Improving accessibility through legislation:

  • We’re setting out key elements of the framework in new stand-alone legislation.
  • The Accessibility for New Zealanders Bill will not set out what people can and can’t do. Rather, it sets out the government’s goals, policy direction, and expectations for change, with a clear process and governance to make that happen.

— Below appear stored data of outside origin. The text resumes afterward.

-- ==== Sys2Proof/Machine/Regs.lean ====
section
/-! DEFINITION. The register map (R22): the address of every register of MW0, and of the Yard control words of MW2 at
bus address 0x40_0000 + offset (R322), every field by its name, and for every register its access masks (Table 0.5),
its reset value and whether it is a shadowed commit item (R43, Table 2.3). Written from the register tables of each
chapter. -/

namespace Sys2Proof.Machine

/-- What the register tables say of one register or array of registers: the first one's address, the stride and count
of each index (outermost first), the bits of each access code, the reset value, and whether it is shadowed. -/
structure RegRow where
  base   : Nat
  dims   : List (Nat × Nat)
  rw     : Nat := 0
  rwl    : Nat := 0
  w1s    : Nat := 0
  w1c    : Nat := 0
  rc     : Nat := 0
  reset  : Nat := 0
  commit : Bool := false
  deriving DecidableEq, Repr

/-- Does an offset from a row's first address fall on one of its registers? -/
def dimsHit : List (Nat × Nat) → Nat → Bool
  | [], o => o == 0
  | d :: ds, o => decide (o / d.1 < d.2) && dimsHit ds (o % d.1)

/-- Does an address fall on one of a row's registers? -/
def RegRow.hit (r : RegRow) (a : Nat) : Bool := decide (r.base ≤ a) && dimsHit r.dims (a - r.base)


namespace R
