/-- What the step of the leading edge learned is unlearned (R58, R95). -/
def State.unlearnLead (s : State) (n : Nat) (old : Tracker) : State :=
  match (s.tr n).leadCorr with
  | some (k, was, now) =>
    if s.f (F.LRN_CORR n k) = now then
      (s.setF (F.LRN_CORR n k) was).setTr n { s.tr n with
        learned := if old.learned.contains k then (s.tr n).learned else (s.tr n).learned.filter (fun j => j != k) }
    else s
  | none => s

/-- The step of the leading edge in hand undone (R58): what the tooth input gave goes back to `old`, the law runs on as it
would have, and a state that the edge led to is left again; `ran` is `old` after the ticks since. An index check that the step
made is taken back; what index edges have done since stands. Counters, reports and interrupts made stand (DESIGN CHOICE, log
entry 152). -/
def State.undoLead (s : State) (n : Nat) (old ran : Tracker) : State :=
  let s0 := s.unlearnLead n old
  let t := s0.tr n
  let waits := t.upds.any (fun x => x.kind == .tooth && some x.stamp == t.lead)
  let t1 := t.unLead old
  if waits then s.setTr n t1
  else
    let t2 := { t1 with periods := old.periods, err := old.err, pos := old.pos, rev := old.rev, found := old.found
                        awaitTooth := old.awaitTooth, confirmed := old.confirmed, idxPlaced := old.idxPlaced
                        idxErr := if s.syncSrc n = 1 then old.idxErr + (t.idxErr - t.leadErr) else t.idxErr
                        idxSync := if t.idxSync = t.leadSync then old.idxSync else t.idxSync
                        applied := old.applied, appliedPer := old.appliedPer, cands := old.cands, seekEdges := old.seekEdges
                        bgSeek := old.bgSeek, learn := old.learn, wasFwd := old.wasFwd }
    let t3 := if t.st = .limp then t2 else
      { t2 with lawOn := ran.lawOn, lam := ran.lam, q := ran.q, rem := ran.rem, den := ran.den, acc := ran.acc, h := ran.h
                run := ran.run, gone := ran.gone, elTicks := ran.elTicks, freshLaw := ran.freshLaw, a := ran.a, pred := ran.pred
                dir := ran.dir, turning := ran.turning, halted := ran.halted, hold := ran.hold, catching := ran.catching }
    (s0.setTr n t3).setSt n (match t.leadSt with | some (before, _) => before | none => t.st)

/-- The leading edge taken again as a tooth of the other direction: its update acts at once. -/
def State.retake (s : State) (n : Nat) (stamp : Time) (fwd : Bool) : State :=
  let s1 := s.acceptTooth n stamp fwd
  match (s1.tr n).upds.reverse with
  | x :: xs => if x.kind = .tooth && x.stamp = stamp
      then
        let s2 := (s1.setTr n { s1.tr n with upds := xs.reverse }).applyTooth n { x with due := s.now }
        s2.readCorr n (s2.readEntries n .tooth)
      else s1
  | [] => s1

/-- An index edge that came since the leading edge goes on waiting for the tooth that follows (R74). -/
def State.indexAgain (s : State) (n : Nat) : State :=
  let t := s.tr n
  let s1 := if t.st = .sync && t.awaitTooth then s.trkIdxError n else s
  s1.setTr n { s1.tr n with awaitTooth := true }

/-- The end of a pulse that began at `stamp`, at the filtered time `at_`: its class by its width; a step made in the other
direction, or for no tooth, is undone, unless something else has moved the tracker to another state since (R58). -/
def State.pulseClass (s : State) (n : Nat) (old : Tracker) (stamp at_ : Time) : State :=
  let t := s.tr n
  let w := since at_ stamp
  let rev := decide (125 * s.f (F.WHL_PW_FWD_MAX n) < w)
  let tooth := decide (w ≤ 125 * s.f (F.WHL_PW_REV_MAX n))
  let done := s.setTr n { t with lead := none, leadSt := none }
  if tooth && rev = t.pulseRev then done
  else
    let ran := (List.range (since s.now t.leadAt + 1)).foldl (fun (x : Tracker) _ =>
      if x.lawOn && !x.dir then x.tick (s.rawM n) (s.b (F.WHL_CTL_EARLY n)) else x) old
    let mine := t.upds.any (fun x => x.kind == .tooth && x.stamp == stamp)
      || (match t.leadSt with | some (_, after) => after == t.st | none => false)
    let s1 := if mine then s.undoLead n old ran else done
    let s2 := if !tooth then s1.bump (R.WHL_CNT_NOISE n)
      else
        let s2 := s1.setTr n { s1.tr n with pulseRev := rev }
        if mine then s2.retake n stamp (!rev) else s2
    if mine && t.awaitTooth then s2.indexAgain n else s2

/-- PULSE_TRAILING_EDGE (R58). -/
def State.pulseTrailing (s : State) (n : Nat) (x : Crossing) : State :=
  let src := s.f (F.WHL_IN_TOOTH_SRC n)
  let g := 4 * s.f (F.WHL_FILT_TOOTH_GLITCH n)
  let at_ := s.now - BitVec.ofNat 48 g
  if x.held < g || s.tmode n ≠ 2 || !s.taken src x || s.toothLevel n src (s.sensed src x.rising) then s
  else
    let s1 := s.srcSet src x.rising
    let s1 := s1.setTr n { s1.tr n with lvA := s.sensed src x.rising }
    if s.mode = 3 then s1 else
    let s2 := (s1.setUndo n {}).pairMark src n false at_
    match (s.tr n).lead with
    | none => s2
    | some stamp => s2.pulseClass n (s.undoOf n) stamp at_

/-! ### The meanings -/

def execVrThresholdHalving (k : Fin 32) (s : State) : Host.Outcome State Fault Refusal := .next (s.vrHalve k.val)

end Sys2Proof.Machine
end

Implementing the Enabling Good Lives approach to Disability Support Services on a national scale:

  • The Enabling Good Lives is centred on the ‘person, their strengths and aspirations’, and it’s an approach that works, as we’ve seen in the pilot regions.
  • This will fundamentally change disability support services for at least 43,000 disabled people, their families, whānau and communities, and will drive better life outcomes for disabled people at both the local and national level.
  • The EGL vision and principles were developed in 2011 by the disability community to underpin a new approach to disability support. Their vision since day one has been for disabled children and adults and their whānau to have greater choice and control over their supports and lives.
  • Positive outcomes include increased autonomy and social connectedness, improved quality of life, and better access to education and employment opportunities.
  • The demonstration projects also included higher engagement and take up of disability services from the marginalised groups including disabled Māori and Pacific peoples, in comparison with the current disability support system. Engagement with the system by tāngata whaikaha Māori and Pacific disabled people increased by 60 percent in Mana Whaikaha, and by 33 percent overall.